Concurrent write in a single process has already reached the bandwidth limit of AWS EC2 and S3 with 600MB/s. To further exploit the advantages of JuiceFS, it is recommended to use a multi-machine parallel approach, especially in big data computing scenarios.

Added: AWS offers the Elastic Network Adapter (ENA) solution in 2018 to increase EC2 to S3 communication bandwidth to 25Gbps, need to use new EC2 instance and HVM AMI.

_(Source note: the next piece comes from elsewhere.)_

-- ==== Sys2Proof/Machine/Dispatch.lean ====
section
/-! DEFINITION. One arm per command. -/

namespace Sys2Proof.Machine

Small File Read and Write Test

Small File Sequential Read

JuiceFS enables the 1G local data cache by default when mounted. The cache can considerably improve the IOPS of small file reads. You can turn off the cache by adding the --cache-size=0 parameter when you mount JuiceFS. Here is a performance comparison.

image

fio --name=small-file-seq-read \
--directory=/jfs \
--rw=read --file_service_type=sequential \
--bs={file_size} --filesize={file_size} --nrfiles=1000

Small File Sequential Write

Add the --writeback parameter when mounting JuiceFS for the client-side write cache (for details, see cache <client_write_cache>{.interpreted-text role="ref"}), which can considerably improve performance on small files sequential write. See the following comparison test.

By default, the fio test approach will leave the file closing operation at the end of the task, which may result in the loss of data in the distributed file system due to factors such as network anomalies. So we use the --file_service_type=sequential parameter of fio, then fio will ensure that a file is written (execute flush & close, write all the data to the object storage) and then proceed a file in the test task.

image

fio --name=small-file-seq-read \
--directory=/jfs \
--rw=write --file_service_type=sequential \
--bs={file_size} --filesize={file_size} --nrfiles=1000

Small File Concurrent Read

image

fio --name=small-file-multi-read \
--directory=/jfs \
--rw=read --file_service_type=sequential \
--bs=4k --filesize=4k --nrfiles=1000 \
--numjobs={1, 2, 4, 8, 16}

Small File Concurrent Write

image

fio --name=small-file-multi-write \
--directory=/jfs \
--rw=write --file_service_type=sequential \
--bs=4k --filesize=4k --nrfiles=1000 \
--numjobs={1, 2, 4, 8, 16}

In the multi-process method used by the Fio test task, the performance is linearly related to the number of concurrent processes, with a small amount of attenuation as the number of processes increases.